I am not very good with paperwork and I have not had anyone (professional office, or other) assist me since I was approved for SSDI nearly three years ago.
I have actually been planning to find new providers. My main health/disability issue is psychiatric and I need psychiatric visits, mental health visits, and prescription medication covered at least in part. I was also about to go for a dental visit and I have put off for over a year some dental work (abutment and crown) that should be completed. Unrelated to those two issues, I now have a sinus infection which is worsening and it may need to be assessed and diagnosed (I've had sinus problems for almost 20 years).

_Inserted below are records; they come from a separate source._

-- ==== Sys2Proof/Syntax.lean ====
section
/-! DEFINITION. The syntax of GB7: the operands of words (R37, R49 to R62) and the one inductive `Instr`
with a constructor for every row of the opcode table. -/

namespace Sys2Proof

/-- The four sequencers of a core (R11). -/
inductive Seq where
  | ctl | ld | ex | st
deriving DecidableEq, Repr

/-- The ring field of a word, bits 31:28 (R12, R39). -/
structure Ring where
  wb : Bool
  wa : Bool
  sb : Bool
  sa : Bool
deriving DecidableEq, Repr

/-- Package number of a core (R9). -/
abbrev CoreId := Fin 768

/-- A wait field of a command or of `mwait`: absent, or a mark (R49). -/
abbrev Wait := Option (Fin 32)

/-- The three wait fields of a command or of `mwait` (R49, R52). -/
structure Waits where
  w1 : Wait
  w2 : Wait
  w3 : Wait
deriving DecidableEq, Repr

/-- Conditions, codes 0 to 10 (R53). -/
inductive Cond where
  | eq | ne | lt | le | gt | ge | lo | ls | hi | hs | un
deriving DecidableEq, Repr

/-- Scopes, codes 0 to 4 (R53, R95). -/
inductive Scope where
  | cr | cl | dl | pk | sy
deriving DecidableEq, Repr

/-- Types, codes 0 to 11 (R53). -/
inductive Ty where
  | f32 | bf16 | i32 | i16 | i8 | n64 | n32 | n16 | n8 | mx8 | mx6 | mx4
deriving DecidableEq, Repr

/-- Sizes of scalar accesses, codes 0 to 6 (R53). -/
inductive Size where
  | n8 | n16 | n32 | n64 | i8 | i16 | i32
deriving DecidableEq, Repr

/-- What a `br` tests: a predicate, or the branch-outcome queue (R52). -/
inductive BrCond where
  | p (n : Fin 8)
  | bq
deriving DecidableEq, Repr

/-- Operations of `pset` (R163). -/
inductive PsetOp where
  | and | or | xor | andn | orn
deriving DecidableEq, Repr

/-- Frame sizes 8, 12, 16, 20 and 24 of `enter` (R55). -/
inductive FrameSize where
  | f8 | f12 | f16 | f20 | f24
deriving DecidableEq, Repr

/-- Targets of `send` and `bqp` (R194). -/
inductive Target where
  | ld | ex | st
deriving DecidableEq, Repr

/-- Operations of `amo` (R57). -/
inductive AmoOp where
  | add | min | max | minn | maxn | and | or | xor | swap
deriving DecidableEq, Repr

/-- Operations of `famo` (R314). -/
inductive FamoOp where
  | amo (o : AmoOp)
  | cas
deriving DecidableEq, Repr

/-- Operations of `upd` (R221). -/
inductive UpdOp where
  | add | min | max | and | or | xor
deriving DecidableEq, Repr

/-- Operations of `bk` (R284). -/
inductive BkOp where
  | add | min | max | and | or | xor | swap | cas | sadd | mul | rq
deriving DecidableEq, Repr

/-- EX operands (R60). -/
inductive Opnd where
  | zh (n : Fin 32)
  | zv (n : Fin 32)
  | zd (n : Fin 32)
  | q (n : Fin 16)
  | b (n : Fin 8)
  | zero
  | lane
deriving DecidableEq, Repr

/-- Functions of `funa` (R250). -/
inductive FunaOp where
  | abs | neg | floor | ceil | trunc | rint
deriving DecidableEq, Repr

/-- Conversions of `cvt` (R258). -/
inductive CvtOp where
  | f2blo | f2bhi | b2flo | b2fhi | f2i | i2f | f2n | n2f
deriving DecidableEq, Repr

/-- Operations of `mlog` (R265). -/
inductive MlogOp where
  | and | or | xor | andn | orn | not
deriving DecidableEq, Repr

/-- Named control registers (R62, R122, R124, R289, R310). -/
inductive CReg where
  | fpmode | fpflags | ooxCount | ooxTrap | staleCount | trapCause | trapPc | trapInfo | trapVec | trapResume
  | ctxid | coreid | genno | marks | spillBase | spillSize | raceMode | pinBase | asid | xlatFva | tokPend
  | l2Err | fabErr | fabDie
deriving DecidableEq, Repr

/-- The six ports of a router (R296). -/
inductive Port where
  | xp | xm | yp | ym | zp | zm
deriving DecidableEq, Repr

/-- What a flit carries: its header (R300), the two words of the record header and the data bytes (R305); `iv` is the IV under which it has been
encrypted last (R303), `via` the port by which it came to the die that holds it (R299). -/
structure Flit where
  hdr : W64
  h0 : W64
  h1 : W64
  data : List Byte
  iv : BitVec 96 := 0
  via : Option Port := none
deriving DecidableEq, Repr

/-- The processors that Brock releases and watches (R362, R363, R365). -/
inductive Proc where
  | management | memory | frontEnd
  | die (n : Fin 4)
deriving DecidableEq, Repr

/-- Where an uncorrectable error is consumed (R209, R328). -/
inductive ErrSource where
  | l2 | hbm | tier2 | scratchpad | z | accumulator | warren | l1
deriving DecidableEq, Repr

/-- The array instances whose corrected errors are counted (R369). -/
inductive ErrInst where
  | scratchpad (c : CoreId)
  | z (c : CoreId)
  | l1 (c : CoreId)
  | sett (g : Fin 64)
  | bank (d : Fin 4) (b : Fin 64)
  | hbm (n : Fin 8)
  | tier2 (n : Fin 8)
deriving DecidableEq, Repr

/-- What a patrol scrub finds in a sector (R369). -/
inductive ScrubResult where
  | clean | corrected | uncorrectable
deriving DecidableEq, Repr

/-- The governed rails of the compute dies (R373). -/
inductive Rail where
  | vcore (d : Fin 4)
  | vsram (d : Fin 4)
deriving DecidableEq, Repr

/-- The registers a host write can name when the write has no row of its own (R349, R364). -/
inductive HostReg where
  | mailbox
  | partition (v : Fin 16)
  | doorbell (v : Fin 16) (j : Nat)
  | bar2
  | msixMask (f : Fin 17) (n : Fin 2048)
deriving DecidableEq, Repr

/-- What a step of an agent works on, and the part of that work that it performs: the one of this number among those left, all of them where there
is none (R99, R102, R214). -/
structure Work (α : Type) where
  item : α
  part : Option Nat
deriving DecidableEq, Repr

Two months ago I received a letter that my current plan choice is going to be discontinued and unless I choose one by the deadline, I will be switched to original Medicare. I have meant to ask questions about this for several weeks, but haven't gotten back to doing so, until now. On Saturday, I received an unexpected bill from "Empire HealthChoice Assurance, Inc." for $480.00. Under the description and billing period information: "Direct Payment - Regular Billing" Direct Payment - Individual." Billing Period: 01/01/12 - 01/01/13. Excerpt from the reverse under Important Notices:
"Payment of this invoice is due in advance, upon receipt. The coverage will automatically terminate if we do not receive the premium by the end of a thirty (30) day grace period following the date the premium is delinquent."
When I saw this, I thought it was one of those bizarre, strange scams targeting Medicare recipients. (Early this year, I received some telephone calls and suspicious mail which I had since reported directly to Medicare and Empire at that time.) This does seem somewhat legitimate, but I don't understand it. First, the stated billing period would actually be retroactive (it starts in January 1, 2012) so the excerpted notice is confusing.
I have NO idea why I'm getting a $480.00 bill. I pay the monthly premium of $99.90 which is automatically deducted out of my monthly SSDI payment. If this is a legitimate bill, I don't have the money to pay in full this month. I rely on SSDI as my sole source of income. I can pay it over two months if I exclude other expenses (including food).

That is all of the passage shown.